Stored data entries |
-- ==== Sys2Proof/Laws/Bits.lean ====
section
/-! SUPPORT. A bit field reads back what was put into it, and a disjoint field does not change. -/

namespace Sys2Proof.Machine

theorem getLsbD_maskBits (lo w i : Nat) (h : lo + w ≤ 36) :
    (maskBits lo w).getLsbD i = (decide (lo ≤ i) && decide (i < lo + w)) := by
  unfold maskBits
  rw [BitVec.getLsbD_ofNat, Nat.testBit_shiftLeft, Nat.testBit_two_pow_sub_one]
  by_cases h1 : lo ≤ i <;> by_cases h2 : i < lo + w <;> simp [h1, h2] <;> omega

theorem getLsbD_putBits (x : Word) (lo w v i : Nat) (h : lo + w ≤ 36) :
    (putBits x lo w v).getLsbD i = if lo ≤ i ∧ i < lo + w then v.testBit (i - lo) else x.getLsbD i := by
  unfold putBits
  rw [BitVec.getLsbD_or, BitVec.getLsbD_and, BitVec.getLsbD_not, getLsbD_maskBits _ _ _ h, BitVec.getLsbD_ofNat,
    Nat.testBit_shiftLeft, Nat.testBit_mod_two_pow]
  by_cases hi : i < 36
  · by_cases h1 : lo ≤ i <;> by_cases h2 : i < lo + w <;> simp [h1, h2, hi] <;> omega
  · have : x.getLsbD i = false := BitVec.getLsbD_of_ge x i (by omega)
    rw [this]; simp [hi]; intro; omega

theorem testBit_getBits (x : Word) (lo w i : Nat) :
    (getBits x lo w).testBit i = (decide (i < w) && x.getLsbD (lo + i)) := by
  unfold getBits
  rw [Nat.testBit_mod_two_pow, Nat.testBit_shiftRight]
  rfl

/-- A field reads what was put into it, cut to its width. -/
theorem getBits_putBits_same (x : Word) (lo w v : Nat) (h : lo + w ≤ 36) : getBits (putBits x lo w v) lo w = v % 2 ^ w := by
  apply Nat.eq_of_testBit_eq
  intro i
  rw [testBit_getBits, getLsbD_putBits _ _ _ _ _ h, Nat.testBit_mod_two_pow]
  by_cases hi : i < w <;> simp [hi]

/-- A disjoint field keeps its value. -/
theorem getBits_putBits_disj (x : Word) (lo w v l2 w2 : Nat) (h : lo + w ≤ 36) (hd : l2 + w2 ≤ lo ∨ lo + w ≤ l2) :
    getBits (putBits x lo w v) l2 w2 = getBits x l2 w2 := by
  apply Nat.eq_of_testBit_eq
  intro i
  rw [testBit_getBits, testBit_getBits, getLsbD_putBits _ _ _ _ _ h]
  by_cases hi : i < w2
  · have : ¬ (lo ≤ l2 + i ∧ l2 + i < lo + w) := by omega
    simp [hi, this]
  · simp [hi]

/-- A field inside the one that is put. -/
theorem getBits_putBits_sub (x : Word) (lo w v l2 w2 : Nat) (h : lo + w ≤ 36) (h1 : lo ≤ l2) (h2 : l2 + w2 ≤ lo + w) :
    getBits (putBits x lo w v) l2 w2 = v / 2 ^ (l2 - lo) % 2 ^ w2 := by
  apply Nat.eq_of_testBit_eq
  intro i
  rw [testBit_getBits, getLsbD_putBits _ _ _ _ _ h, Nat.testBit_mod_two_pow, Nat.testBit_div_two_pow]
  by_cases hi : i < w2
  · have : lo ≤ l2 + i ∧ l2 + i < lo + w := by omega
    simp [hi, this]; congr 1; omega
  · simp [hi]

theorem getBits_lt (x : Word) (lo w : Nat) : getBits x lo w < 2 ^ w := Nat.mod_lt _ (Nat.two_pow_pos w)

@[simp] theorem b2n_mod_two (b : Bool) : b2n b % 2 = b2n b := by cases b <;> rfl

@[simp] theorem b2n_true : b2n true = 1 := rfl
@[simp] theorem b2n_false : b2n false = 0 := rfl

end Sys2Proof.Machine
end

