theorem witness_NodeCycle : (
      let s : State := up
      let j : Fin 256 := 0
      let a : Nat := 5
      let x : NceTx := (⟨0, 1, none, none, false⟩ : NceTx)
      let p : Fin 2 := 0
      let f : RFrame := link 1
      let ck := clocked s = true
      let st := fun (t : State) => t.fld F.NCE_TSTAT_RSTATE
      let new := st s ≠ 0 ∧ s.nce.cycN < cycleNow s
      let i := s.nce.mIdx
      let boundary := st s ≠ 0 ∧ i < s.fld F.NCE_CYC3_NMS ∧ ds0Q s + i * mslQ s ≤ inCycle s
      let idleDue := st s ≠ 0 ∧ s.fld F.NCE_CYCLE_SEG ≠ 3 ∧ ds0Q s + nms s * mslQ s ≤ inCycle s
      let valid := receives p s = true ∧ headerOk f = true ∧ frVmaj f = 2 ∧ admitted s (frSrc f) = true ∧ frSync f =
        true ∧ 3 ≤ f.payload.length
      ck ∧ (¬new) ∧ (ownsSlot s j.val = false ∨ assemblyFor j.val s = none ∨ assembled j.val a s = true ∧ assemblyFor
        j.val s = some a) ∧ (s.nce.tx = none ∨ (s.nce.tx = some x ∧ trainQ s < x.at_)) ∧ (¬boundary) ∧ (¬idleDue) ∧
        receives p s = false ∧ (¬valid))
    ∧ (
      let s : State := nt 2000000 (sN 5 2 [(F.NCE_CYC1_TCYC, 1000), (F.NCE_CYC1_NSS, 4), (F.NCE_CYC2_SL, 511),
        (F.NCE_CYC2_APO, 20), (F.NCE_CYC3_MSL, 5), (F.NCE_CYC3_NMS, 10)])
      let p : Fin 2 := 0
      let f : RFrame := mkFrame (1 * 2 ^ 61 + 2 * 2 ^ 42 + 3 * 2 ^ 38 + 2 ^ 36 + 3 * 2 ^ 28) [0, 50, 64]
      let start : Nat := 5
      let hold : Fin 129 := 0
      let ck := clocked s = true
      let st := fun (t : State) => t.fld F.NCE_TSTAT_RSTATE
      let new := st s ≠ 0 ∧ s.nce.cycN < cycleNow s
      let i := s.nce.mIdx
      let boundary := st s ≠ 0 ∧ i < s.fld F.NCE_CYC3_NMS ∧ ds0Q s + i * mslQ s ≤ inCycle s
      let idleDue := st s ≠ 0 ∧ s.fld F.NCE_CYCLE_SEG ≠ 3 ∧ ds0Q s + nms s * mslQ s ≤ inCycle s
      let rides := (st s = 5 ∨ st s = 6) ∧ pst s p = 2
      let passes := rides ∧ headFail p f s = none ∧ frFid f ≠ 0 ∧ frSrc f ≠ s.fld F.NCE_NODE_NODE ∧ guardFail p f
        start s = none
      let fp := forwardPort p s
      let begins := start + hold.val + 4416
      let own := s.nce.port[fp].ownSpan
      ck ∧ new ∧ boundary ∧ idleDue ∧ passes ∧ pst s fp = 2 ∧ (¬(own.1 ≤ begins ∧ begins < own.2)))
    ∧ (
      let s : State := sN 5 2 [(F.NCE_NODE_NODE, 0), (F.NCE_CYC1_TCYC, 1000), (F.NCE_CYC1_NSS, 4), (F.NCE_CYC2_SL,
        511), (F.NCE_CYC2_APO, 20), (F.NCE_CYC3_MSL, 5), (F.NCE_CYC3_NMS, 10)]
      let j : Fin 256 := 1
      let a : Nat := 16000
      let p : Fin 2 := 0
      let f : RFrame := mkFrame (1 * 2 ^ 61 + 2 * 2 ^ 42 + 3 * 2 ^ 38 + 2 ^ 36 + 3 * 2 ^ 28) [0, 50, 64]
      let ck := clocked s = true
      let st := fun (t : State) => t.fld F.NCE_TSTAT_RSTATE
      let assembles := ownsSlot s j.val = true ∧ st s = 5 ∧ assemblyFor j.val s = some a ∧ assembled j.val a s = false
      let isSync := schedSync s (s.fld F.NCE_MODE_ACT) j.val = true
      let rides := (st s = 5 ∨ st s = 6) ∧ pst s p = 2
      ck ∧ assembles ∧ isSync ∧ assemblyFor j.val s = some a ∧ rides ∧ headFail p f s = none ∧ frFid f ≠ 0 ∧ frSrc f =
        s.fld F.NCE_NODE_NODE ∧ p = inPort s)
    ∧ (
      let s : State := { sN 5 2 [] with
        nce := { up.nce with port := Vector.replicate 2 { ncePortReset with ownSpan := (0, 1000000) } } }
      let p : Fin 2 := 1
      let f : RFrame := { mkFrame (1 * 2 ^ 61 + 2 * 2 ^ 42 + 3 * 2 ^ 38 + 2 ^ 36 + 3 * 2 ^ 28) [0, 50, 64] with
        cut := true }
      let start : Nat := 5
      let hold : Fin 129 := 0
      let ck := clocked s = true
      let st := fun (t : State) => t.fld F.NCE_TSTAT_RSTATE
      let rides := (st s = 5 ∨ st s = 6) ∧ pst s p = 2
      let passes := rides ∧ headFail p f s = none ∧ frFid f ≠ 0 ∧ frSrc f ≠ s.fld F.NCE_NODE_NODE ∧ guardFail p f
        start s = none
      let fp := forwardPort p s
      let begins := start + hold.val + 4416
      let own := s.nce.port[fp].ownSpan
      ck ∧ passes ∧ pst s fp = 2 ∧ own.1 ≤ begins ∧ begins < own.2 ∧ fcsOk f = false)
    ∧ (
      let s : State := nt 53000 (sN 5 2 [(F.NCE_NODE_NODE, 0), (F.NCE_BCTL_EN 63, 1), (F.NCE_BCTL_DIR 63, 1),
        (F.NCE_BCTL_FID 63, 2), (F.NCE_BCTL_LEN 63, 56), (F.NCE_SCHED_EN 0 2, 1), (F.NCE_SCHED_OWNER 0 2, 0),
        (F.NCE_CYC1_TCYC, 1000), (F.NCE_CYC1_NSS, 4), (F.NCE_CYC2_SL, 511), (F.NCE_CYC2_APO, 20), (F.NCE_CYC3_MSL, 5),
        (F.NCE_CYC3_NMS, 10), (F.NCE_BCTL_EN 63, 0)])
      let j : Fin 256 := 2
      let a : Nat := 424800
      let ck := clocked s = true
      let st := fun (t : State) => t.fld F.NCE_TSTAT_RSTATE
      let assembles := ownsSlot s j.val = true ∧ st s = 5 ∧ assemblyFor j.val s = some a ∧ assembled j.val a s = false
      let filled := bufferFor s 1 j.val (a / tcycQ s % 64)
      let isSync := schedSync s (s.fld F.NCE_MODE_ACT) j.val = true
      ck ∧ assembles ∧ (¬isSync) ∧ filled = none)
    ∧ (
      let s : State := nt 53000 (sN 5 2 [(F.NCE_NODE_NODE, 0), (F.NCE_BCTL_EN 63, 1), (F.NCE_BCTL_DIR 63, 1),
        (F.NCE_BCTL_FID 63, 2), (F.NCE_BCTL_LEN 63, 56), (F.NCE_SCHED_EN 0 2, 1), (F.NCE_SCHED_OWNER 0 2, 0),
        (F.NCE_CYC1_TCYC, 1000), (F.NCE_CYC1_NSS, 4), (F.NCE_CYC2_SL, 511), (F.NCE_CYC2_APO, 20), (F.NCE_CYC3_MSL, 5),
        (F.NCE_CYC3_NMS, 10), (F.NCE_BCTL_RDY 63, 1), (F.NCE_BCTL_ONCE 63, 1)])
      let j : Fin 256 := 2
      let a : Nat := 424800
      let b : Nat := 63
      let ck := clocked s = true
      let st := fun (t : State) => t.fld F.NCE_TSTAT_RSTATE
      let assembles := ownsSlot s j.val = true ∧ st s = 5 ∧ assemblyFor j.val s = some a ∧ assembled j.val a s = false
      let filled := bufferFor s 1 j.val (a / tcycQ s % 64)
      let isSync := schedSync s (s.fld F.NCE_MODE_ACT) j.val = true
      let ready := readyOf s b = true ∧ s.fld (F.NCE_BCTL_LEN b) ≤ 56 ∧ fitsSlot s (s.fld (F.NCE_BCTL_LEN b)) = true
      ck ∧ assembles ∧ (¬isSync) ∧ filled = some b ∧ isStatusBuf s b = false ∧ ready)
    ∧ (
      let s : State := nt 53000 (sN 5 2 [(F.NCE_NODE_NODE, 0), (F.NCE_BCTL_EN 63, 1), (F.NCE_BCTL_DIR 63, 1),
        (F.NCE_BCTL_FID 63, 2), (F.NCE_BCTL_LEN 63, 56), (F.NCE_SCHED_EN 0 2, 1), (F.NCE_SCHED_OWNER 0 2, 0),
        (F.NCE_CYC1_TCYC, 1000), (F.NCE_CYC1_NSS, 4), (F.NCE_CYC2_SL, 511), (F.NCE_CYC2_APO, 20), (F.NCE_CYC3_MSL, 5),
        (F.NCE_CYC3_NMS, 10)])
      let j : Fin 256 := 2
      let a : Nat := 424800
      let b : Nat := 63
      let ck := clocked s = true
      let st := fun (t : State) => t.fld F.NCE_TSTAT_RSTATE
      let assembles := ownsSlot s j.val = true ∧ st s = 5 ∧ assemblyFor j.val s = some a ∧ assembled j.val a s = false
      let filled := bufferFor s 1 j.val (a / tcycQ s % 64)
      let isSync := schedSync s (s.fld F.NCE_MODE_ACT) j.val = true
      ck ∧ assembles ∧ (¬isSync) ∧ filled = some b ∧ isStatusBuf s b = false ∧ readyOf s b = false)
    ∧ (
      let s : State := { sN 5 3 [] with nce := { up.nce with tx := some ⟨0, 1, some 63, none, false⟩ } }
      let x : NceTx := ⟨0, 1, some 63, none, false⟩
      let ck := clocked s = true
      let out := outPort s
      ck ∧ s.nce.tx = some x ∧ x.at_ ≤ trainQ s ∧ pst s out ≠ 2)
    ∧ (
      let s : State := { sN 5 2 [] with
        nce := { up.nce with
          tx := some ⟨0, 1, some 63, none, false⟩, port := Vector.replicate 2 { ncePortReset with
            fwdSpan := (0, 100) } } }
      let x : NceTx := ⟨0, 1, some 63, none, false⟩
      let ck := clocked s = true
      let out := outPort s
      let taken := s.nce.port[out].fwdSpan.1 ≤ nowQ s ∧ nowQ s < s.nce.port[out].fwdSpan.2
      ck ∧ s.nce.tx = some x ∧ x.at_ ≤ trainQ s ∧ pst s out = 2 ∧ taken)
    ∧ (
      let s : State := { sN 5 2 [] with nce := { up.nce with tx := some ⟨0, 1, some 63, none, false⟩ } }
      let x : NceTx := ⟨0, 1, some 63, none, false⟩
      let ck := clocked s = true
      let out := outPort s
      let taken := s.nce.port[out].fwdSpan.1 ≤ nowQ s ∧ nowQ s < s.nce.port[out].fwdSpan.2
      ck ∧ s.nce.tx = some x ∧ x.at_ ≤ trainQ s ∧ pst s out = 2 ∧ (¬taken))
    ∧ (
      let s : State := sN 5 2 []
      let p : Fin 2 := 1
      let f : RFrame := { mkFrame (1 * 2 ^ 61 + 2 * 2 ^ 42 + 3 * 2 ^ 38 + 2 ^ 36 + 3 * 2 ^ 28) [0, 50, 64] with
        hdr := 0 }
      let u : State := (sN 5 2 []).incFld (F.NCE_ERR_CRC 1)
      let ck := clocked s = true
      let st := fun (t : State) => t.fld F.NCE_TSTAT_RSTATE
      let rides := (st s = 5 ∨ st s = 6) ∧ pst s p = 2
      ck ∧ rides ∧ headFail p f s = some u)
    ∧ (
      let s : State := sN 5 2 []
      let p : Fin 2 := 1
      let f : RFrame := mkFrame (2 * 2 ^ 61 + 2 * 2 ^ 42) []
      let start : Nat := 5
      let u : State := (sN 5 2 []).incFld F.NCE_DROP_SCHED
      let ck := clocked s = true
      let st := fun (t : State) => t.fld F.NCE_TSTAT_RSTATE
      let rides := (st s = 5 ∨ st s = 6) ∧ pst s p = 2
      ck ∧ rides ∧ headFail p f s = none ∧ frFid f ≠ 0 ∧ frSrc f ≠ s.fld F.NCE_NODE_NODE ∧ guardFail p f start s =
        some u)
    ∧ (
      let s : State := sN 5 2 [(F.NCE_BCTL_EN 63, 1), (F.NCE_BCTL_DIR 63, 0), (F.NCE_BCTL_FID 63, 1)]
      let p : Fin 2 := 1
      let f : RFrame := mkFrame (1 * 2 ^ 61 + 2 * 2 ^ 42 + 3 * 2 ^ 38 + 2 ^ 36 + 3 * 2 ^ 28) [0, 50, 64]
      let start : Nat := 5
      let b : Nat := 63
      let ck := clocked s = true
      let st := fun (t : State) => t.fld F.NCE_TSTAT_RSTATE
      let c := s.nce.cur
      let rides := (st s = 5 ∨ st s = 6) ∧ pst s p = 2
      let passes := rides ∧ headFail p f s = none ∧ frFid f ≠ 0 ∧ frSrc f ≠ s.fld F.NCE_NODE_NODE ∧ guardFail p f
        start s = none
      ck ∧ passes ∧ fcsOk f = true ∧ bufferFor s 0 (frFid f) (frCyc f) = some b ∧ frFid f ∉ c.fids ∧ s.fldB
        (F.NCE_BCTL_SNAP b) = false ∧ frNull f = false ∧ s.fldB F.NCE_MIR_EN = false)
    ∧ (
      let s : State := sN 2 2 []
      let p : Fin 2 := 1
      let f : RFrame := mkFrame (1 * 2 ^ 61 + 2 * 2 ^ 42 + 3 * 2 ^ 38 + 2 ^ 36 + 3 * 2 ^ 28) [0, 50, 64]
      let ck := clocked s = true
      let st := fun (t : State) => t.fld F.NCE_TSTAT_RSTATE
      let valid := receives p s = true ∧ headerOk f = true ∧ frVmaj f = 2 ∧ admitted s (frSrc f) = true ∧ frSync f =
        true ∧ 3 ≤ f.payload.length
      let guide := bit (frW f 2) 6 = true ∧ getBits (frW f 2) 0 6 = frSrc f ∧ frSrc f ≠ s.fld F.NCE_NODE_NODE
      ck ∧ valid ∧ guide ∧ st s = 2)
    ∧ (
      let s : State := sN 5 2 [(F.NCE_TSTAT_GVAL, 1), (F.NCE_TSTAT_GUIDON, 0)]
      let p : Fin 2 := 1
      let f : RFrame := mkFrame (1 * 2 ^ 61 + 2 * 2 ^ 42 + 3 * 2 ^ 38 + 2 ^ 36 + 3 * 2 ^ 28) [0, 50, 64]
      let ck := clocked s = true
      let st := fun (t : State) => t.fld F.NCE_TSTAT_RSTATE
      let valid := receives p s = true ∧ headerOk f = true ∧ frVmaj f = 2 ∧ admitted s (frSrc f) = true ∧ frSync f =
        true ∧ 3 ≤ f.payload.length
      let guide := bit (frW f 2) 6 = true ∧ getBits (frW f 2) 0 6 = frSrc f ∧ frSrc f ≠ s.fld F.NCE_NODE_NODE
      ck ∧ valid ∧ guide ∧ (st s = 5 ∨ st s = 6) ∧ s.fldB F.NCE_TSTAT_ISG = false ∧ s.fldB F.NCE_TSTAT_GVAL = true ∧
        s.fld F.NCE_TSTAT_GUIDON = frSrc f) := by
  refine ⟨?_, ?_, ?_, ?_, ?_, ?_, ?_, ?_, ?_, ?_, ?_, ?_, ?_, ?_, ?_⟩ <;> decide +kernel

PROBLEM TO SOLVE |
From the records, copy every line that has the string "with" in it.

ANSWER TO THIS EXERCISE |
      let s : State := { sN 5 2 [] with
        nce := { up.nce with port := Vector.replicate 2 { ncePortReset with ownSpan := (0, 1000000) } } }
      let f : RFrame := { mkFrame (1 * 2 ^ 61 + 2 * 2 ^ 42 + 3 * 2 ^ 38 + 2 ^ 36 + 3 * 2 ^ 28) [0, 50, 64] with
      let s : State := { sN 5 3 [] with nce := { up.nce with tx := some ⟨0, 1, some 63, none, false⟩ } }
      let s : State := { sN 5 2 [] with
        nce := { up.nce with
          tx := some ⟨0, 1, some 63, none, false⟩, port := Vector.replicate 2 { ncePortReset with
      let s : State := { sN 5 2 [] with nce := { up.nce with tx := some ⟨0, 1, some 63, none, false⟩ } }
      let f : RFrame := { mkFrame (1 * 2 ^ 61 + 2 * 2 ^ 42 + 3 * 2 ^ 38 + 2 ^ 36 + 3 * 2 ^ 28) [0, 50, 64] with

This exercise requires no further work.